An asset-restricted mobile PC saves data on an IoT-based cloud. However, constantly a significant inquiry regarding cloud specialist deals with the records appropriately while mobile cloud computing security is the fundamental concern. The proposed system gives a security system to make sure about the information in mobile cloud computing with the assistance of RSA calculation and other five different intelligent classification techniques.

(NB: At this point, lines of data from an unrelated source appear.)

/-- Bytes of a context's frame that its own stack carries, in 10^-9 byte (R55 resource 3). -/
def homeTraffic (s : State) (b : Bank) : Nat :=
  let n := captures b * b.source.w * countedRows s b
  let stripe := stripeOf s b
  let land := 7 * n * 250000000
  let read := passesOf b * (if stripe = 0 then 0 else ceilDiv (land * (stripe + 32)) stripe)
  let chunk := if b.recording.target = .none then 0 else ceilDiv (b.recording.budget * n * nano) 1024
  let pack := if b.recording.target = .none then 0
    else land + chunk + (match b.recording.target with | .media _ => chunk | _ => 0)
  let frame := b.source.w * countedRows s b
  let taps := (if b.front.t1 then land else 0) + (if b.front.t2 then 5 * frame * 500000000 else 0)
  let ref := 5 * (activeSlots b.develop).length * frame
  let temporal := if b.noise.temporal then
      ref * 500000000 + ref * 625000000 + 2 * ceilDiv b.source.w b.noise.d * ceilDiv (countedRows s b) b.noise.d * nano
    else 0
  let stat := recordLength b.stat * (if b.statHost.isSome then 2 else 1) * nano
  let grades := (allGrades.map fun g => if b.grades[g].on then gradeSize b.grades[g] * (1 + gradeReads s b g) * nano else 0).sum
  land + read + pack + taps + temporal + stat + grades

/-- Bytes of the pixel tables a context reads per frame (R155). -/
def tableTraffic (b : Bank) : Nat :=
  let bind := fun x : Option PixelBind => match x with | some k => 2 * k.w * k.h | none => 0
  (((List.finRange 4).filter fun k => k.val < captures b).map fun k => bind (b.front.caps[k]).dark).sum + bind b.front.flat

/-- Pictures of a DPB for a declared maximum size: level 6.2 of H.265 (R292, log 44). -/
def dpbPictures (w h : Nat) : Nat :=
  let n := w * h
  let most := 35651584
  if 4 * n ≤ most then 16 else if 2 * n ≤ most then 12 else if 4 * n ≤ 3 * most then 8 else 6

/-- Work that Kongaord places in the stack with the most unadmitted bandwidth (R287, R303). -/
structure Placed where
  /-- the context it belongs to -/
  ctx : Option CtxId
  /-- 10^-9 bytes per tick -/
  traffic : Nat
  /-- bytes it takes -/
  size : Nat
  deriving DecidableEq, Repr

/-- Picture bytes of an encode at 2 bytes per sample (R287). -/
def pictureBytes (g : Grade) : Nat := 2 * planeSamples (if g.chroma = 3 then 1 else 2) g.wo g.ho

/-- An encode's reference pictures and access-unit ring (R287). -/
def encodePlaced (c : CtxId) (v : Encode) (g : Grade) : Placed :=
  ⟨some c, (pictureBytes g + ceilDiv (3 * Min.min v.refs 2 * pictureBytes g) 2 + 2 * v.cMax) * nano,
   alloc (4 * v.cMax) + (v.refs + 1) * alloc (pictureBytes g)⟩

/-- Output frames that begin in a tick, rounded up (R317). -/
def framesPerTick (s : State) (o : QuadId) (r : Raster) : Nat :=
  let (n, d) := framePeriod o r
  ceilDiv (tAdm s * d) (n * 1000)

/-- The scan buffers of a running output (R303, R317). -/
def scanPlaced (s : State) (o : QuadId) (r : Raster) : Placed :=
  let (a, b) := overlaysOf s o
  let plane := fun v : Overlay => if v.on then 4 * v.w * v.h else 0
  let reads := framesPerTick s o r
  match boundTo s o with
  | some (c, k) =>
    let g := gradeSize s.contexts[c].live.grades[k.grade]
    ⟨some c, (g + (g + plane a + plane b) * reads) * nano, 3 * alloc g⟩
  | none => ⟨none, (plane a + plane b) * reads * nano, 0⟩

/-- All such work, in the order in which it is placed: encodes, then outputs (R287, R303). -/
def placedWork (s : State) : List Placed :=
  ((allCtx.filter (counted s)).flatMap fun c => (allGrades.filter fun g => s.contexts[c].live.encodes[g].on).map fun g =>
      encodePlaced c s.contexts[c].live.encodes[g] s.contexts[c].live.grades[g])
  ++ allOutputs.filterMap fun o => (s.outputs[o].raster).map fun r => scanPlaced s o r

/-- Traffic of stack `m` that has its place: contexts, pixel tables and the storage target's rate (R55, R155, R279). -/
def fixedTraffic (s : State) (w : Weight) (m : StackId) : Nat :=
  ((allCtx.filter (counted s)).map fun c =>
      let b := s.contexts[c].live
      w c * ((if homeStack s b = m then homeTraffic s b else 0)
        + (if s.stg.scratchStack = m then tableTraffic b * nano else 0))).sum
    + s.stg.hbmRates[m] * tAdm s

/-- The running stack with the least in `load`, the lowest on a tie. -/
def freest (s : State) (load : StackId → Nat) : StackId :=
  ((allStacks.filter fun m => stackUp s m).foldl (fun best m => match best with
    | none => some m
    | some k => if load m < load k then some m else some k) none).getD 0

/-- Each piece of work in turn to the stack with the most unadmitted bandwidth: the stacks chosen, in order. -/
def placing (s : State) : List Placed → (StackId → Nat) → List StackId
  | [], _ => []
  | p :: ps, load =>
    let m := freest s load
    m :: placing s ps fun k => if k = m then load k + p.traffic else load k

/-- The work with the stack of each piece. -/
def stacked (s : State) : List (Placed × StackId) :=
  let work := placedWork s
  work.zip (placing s work fun m => fixedTraffic s once m)

/-- How often a placed piece counts. -/
def Placed.weight (p : Placed) (w : Weight) : Nat := match p.ctx with | some c => w c | none => 1

/-- Traffic of a stack, in region-affinity mode. -/
def stackTraffic (s : State) (w : Weight) (m : StackId) : Nat :=
  fixedTraffic s w m + (((stacked s).filter fun x => x.2 == m).map fun x => x.1.weight w * x.1.traffic).sum

/-- Traffic of all stacks. -/
def allTraffic (s : State) (w : Weight) : Nat := (allStacks.map (stackTraffic s w)).sum

/-- HBM bandwidth of every stack, a quarter of all traffic each when interleaved (R55 resource 3, R32). -/
def hbmLoads (s : State) (w : Weight) : List Load :=
  allStacks.map fun m =>
    ⟨m.val, if s.mem.interleaved then ceilDiv (allTraffic s w) 4 else stackTraffic s w m, 1081344 * tAdm s⟩

/-- Bytes a counted context takes in its own stack; `slots` landing slots (R55 resource 4). -/
def homeBytes (b : Bank) (slots : Nat) : Nat :=
  slots * alloc (slotBytes b)
    + (allGrades.map fun g => if b.grades[g].on then 2 * alloc (gradeSize b.grades[g]) else 0).sum
    + (match b.recording.target with
       | .media _ => 2 * alloc (ceilDiv (samplesOf b * b.recording.budget) 1024)
       | .ring => alloc b.recording.ringSize
       | _ => 0)
    + temporalBytes b b.noise + tapBytes b b.front.t1 b.front.t2
    + (if b.noise.temporal then
        2 * alloc (32 + 8 * ceilDiv (ceilDiv b.source.w b.noise.d) 16 * ceilDiv (ceilDiv b.source.h b.noise.d) 16)
      else 0)

/-- Bytes of a decode session's DPB (R292, log 44). -/
def dpbBytes (x : Session) : Nat := dpbPictures x.w x.h * alloc (2 * planeSamples x.chroma x.w x.h)

/-- Bytes taken in stack `m`, decode sessions in the stack with the lowest number that runs (R55 resource 4). -/
def stackTaken (s : State) (m : StackId) : Nat :=
  ((allCtx.filter (counted s)).map fun c =>
      let x := s.contexts[c]
      if homeStack s x.live = m then homeBytes x.live (Max.max 2 x.slots) else 0).sum
    + (((stacked s).filter fun x => x.2 == m).map fun x => x.1.size).sum
    + (if freest s (fun _ => 0) = m then (s.vc.sessions.toList.filterMap id |>.map dpbBytes).sum else 0)
    + (if s.stg.scratchStack = m then s.stg.scratch else 0)

/-- What a stack can hold: nothing while it is off or failed (R55 resource 4, R212, R437). -/
def stackRoom (s : State) (m : StackId) : Nat := if stackUp s m then 36 * 2 ^ 30 - 2 ^ 28 else 0

/-- HBM capacity by stack, or of the package when interleaved (R55 resource 4). -/
def capacityLoads (s : State) : List Load :=
  if s.mem.interleaved then [⟨0, (allStacks.map (stackTaken s)).sum, 143 * 2 ^ 30⟩]
  else allStacks.map fun m => ⟨m.val, stackTaken s m, stackRoom s m⟩

/-! ## Resource 5 (R286, R298) -/

/-- Cycles of the coding cores; decode sessions and encodes without a context count once. -/
def coreLoads (s : State) : List Load := (List.finRange 8).map fun k => ⟨k.val, coreLoad s k, coreLimit s k⟩

/-- Time at which the first pass of context `c` ends on its last unit of region `r`, in twelfths of a femtosecond (R298). -/
def firstPassEnd (s : State) (c : CtxId) (r : RegionId) : Nat :=
  let cs := placedOn s r
  let before := cs.filter fun d => d.val < c.val
  let b := s.contexts[c].live
  clockTime s r ((before.map fun d => frameClocks s s.contexts[d].live).sum + ceilDiv (countedRows s b) 64 * rowBlock s b
    + (if 1 < cs.length then 128 * (before.length + 1) else 0))

/-- The timing condition of a context's analysis fails (R298): r is 665 cycles per µs. -/
def timingFail (s : State) (c : CtxId) : Bool :=
  let b := s.contexts[c].live
  let td := (regionsOf b).foldl (fun m r => Max.max m (firstPassEnd s c r)) 0
  let wd := ceilDiv b.source.w b.noise.d
  let a := wd * ceilDiv b.source.h b.noise.d
  b.noise.temporal && decide
    (12 * 665 * (tAdm s - 1000000000) < Max.max (665 * td) (6 * a * 1000000000) + 12 * 8 * wd * 1000000000)

/-! ## Resource 6 (R228) -/

/-- Raw lanes the chunks are dealt over: not reserved for host jobs, not retired (R228, R235). -/
def rawLanes (s : State) : List Nat :=
  (List.range 32).filter fun i => decide (i < 32 - s.cmp.hostRaw) && !s.cmp.retiredRaw.contains i

/-- Input bits a context places on each of `n` lanes (R228). -/
def laneBits (s : State) (b : Bank) (n : Nat) : Nat :=
  if b.recording.target = .none then 0
  else
    let stripe := stripeOf s b
    let rows := let r := ownRows s b; r.2 - r.1
    let chunks := captures b * (if stripe = 0 then 0 else ceilDiv b.source.w stripe) * ceilDiv rows 256
    ceilDiv chunks n * (Min.min stripe b.source.w * Min.min 256 rows * 14)

/-- Raw lanes 0 to 31, then general engines 32 to 35, in 10^-6 bit (R55 resource 6). -/
def cmpLoads (s : State) (w : Weight) : List Load :=
  let lanes := rawLanes s
  let d := ((allCtx.filter (counted s)).map fun c => w c * laneBits s s.contexts[c].live lanes.length).sum * 1000000
  (lanes.map fun i => ⟨i, d, 32 * tAdm s⟩)
    ++ (((List.range 4).filter fun i => !s.cmp.retiredGeneral.contains i).map fun i => ⟨32 + i, 0, 8 * tAdm s⟩)

/-- A context raw-packs and no lane is left for it. -/
def lanesFail (s : State) : Bool :=
  (rawLanes s).isEmpty && allCtx.any fun c => counted s c && s.contexts[c].live.recording.target != .none

/-! ## Resource 7 (R317, R336, R379) -/

/-- The link rate of an SDI raster in bit/s; 11.88 Gbit/s while it runs none (TICK_BUDGET_QUERY). -/
def sdiRate (r : Option Raster) : Nat :=
  match r with
  | none => 11880000000
  | some r => if r.code = 1 then 2970000000 else if r.code = 2 ∨ r.code = 4 then 5940000000 else 11880000000

/-- Bits per pixel of TG2 and TG3 (R302). -/
def pixelBits (r : Raster) : Nat := if r.format = 0 then 24 else if r.format = 2 then 20 else 30

/-- Bits per second of an output's raster as a fraction (R317). -/
def rasterBits (o : QuadId) (r : Raster) : Nat × Nat :=
  if o.val < 2 then let (n, d) := rateFps r.rate; (sdiSamples r.code r.rate * sdiLines r.code * 20 * n, d)
  else if o = 2 then (r.clock * 1000 * pixelBits r, 1)
  else (r.timing.getD 0 0 * r.timing.getD 4 0 * pixelBits r * 1000000000, r.period)

/-- The capacity of an output's interface in bit/s (TICK_BUDGET_QUERY). -/
def outputRate (s : State) (o : QuadId) : Nat :=
  let y := s.outputs[o]
  if o.val < 2 then sdiRate y.raster
  else if o = 2 then (if y.lanes = 0 then 25920000000 else dpLane y.rate * y.lanes * 1000)
  else 10000000000

/-- An output's load in 10^-15 bit. -/
def outputLoad (s : State) (o : QuadId) : Load :=
  let d := match s.outputs[o].raster with
    | none => 0
    | some r => let (n, k) := rasterBits o r; ceilDiv (n * tAdm s) k
  ⟨o.val, d, outputRate s o * tAdm s⟩

/-- The capacity of an Ethernet port in Gbit/s (R320). -/
def ethRate (mode : Nat) : Nat := if mode = 0 then 0 else if mode ≤ 2 then 100 else 25

/-- A package's band: number, first row and end (R375). -/
abbrev Band := Nat × Nat × Nat

/-- Bytes that package `a` sends package `d` for a split context in a tick (R376 to R378, R194). -/
def splitBytes (b : Bank) (k : Split) (a d : Band) : Nat :=
  let rows := a.2.2 - a.2.1
  let halo := if a.2.2 = d.2.1 ∨ d.2.2 = a.2.1 then ceilDiv (16 * 7 * captures b * b.source.w) 4 else 0
  let means := 32 * captures b * rows
  let grades := if d.1 ≠ 0 ∨ b.source.h = 0 then 0 else (allGrades.map fun g =>
    if k.assembled.getLsbD g.val && b.grades[g].on && b.grades[g].ho != 0 then
      ceilDiv (b.grades[g].ho * rows) b.source.h * ceilDiv (gradeSize b.grades[g]) b.grades[g].ho else 0).sum
  halo + means + grades + (if d.1 = 0 then recordLength b.stat else 0)

/-- Bytes over hasp port `p` in a tick, out or in, of every split context (R379). -/
def haspBytes (s : State) (p : Fin 2) (outward : Bool) : Nat :=
  let far := fun w : Nat => w != ownPackage s && portToward s w == some p
  ((allCtx.filter (counted s)).map fun c =>
    let b := s.contexts[c].live
    match b.split with
    | none => 0
    | some k =>
      let l := bandList b.source.h k.bands
      (l.flatMap fun a => l.map fun d =>
        if a.1 ≠ d.1 && far d.1 == outward && far a.1 == !outward then splitBytes b k a d else 0).sum).sum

A classification method based on the proposed methodology was presented to classify heart-attack data. First, dataset is generated for different parameters of heart attack. Second, based on these data, result is calculated in “0” and “1” form. Now, the generated data are sent straight to SVM, KNN, NB, RF, and DT for classification. The accuracies of the training dataset with classifiers are 99.80%, 99.6%, 82%, 99.2%, and 97.8% of SVM, KNN, NB, RF, and DT, respectively. SVM has high accuracy in comparison with other contemporary algorithms. In future, SVM could be utilized for grouping reason. The execution of the RSA calculation provides information assurance. Cloud security depends on reliable computing and encryption. Only the approved user can access the data in the proposed work. However, if any intruder (unauthorized user) tries to attack the system to collect sensitive data, the original information will be secure and cannot be recovered.

Data Availability

The data used to support the findings of the study are included within the article.

Conflicts of Interest

The authors declare that they have no conflicts of interest.

Acknowledgments

The authors specially thank Muhammad Abul Hassan for his continuous support and help throughout this research study. This research was supported by the Faculty of Management of Comenius University in Bratislava, Slovakia.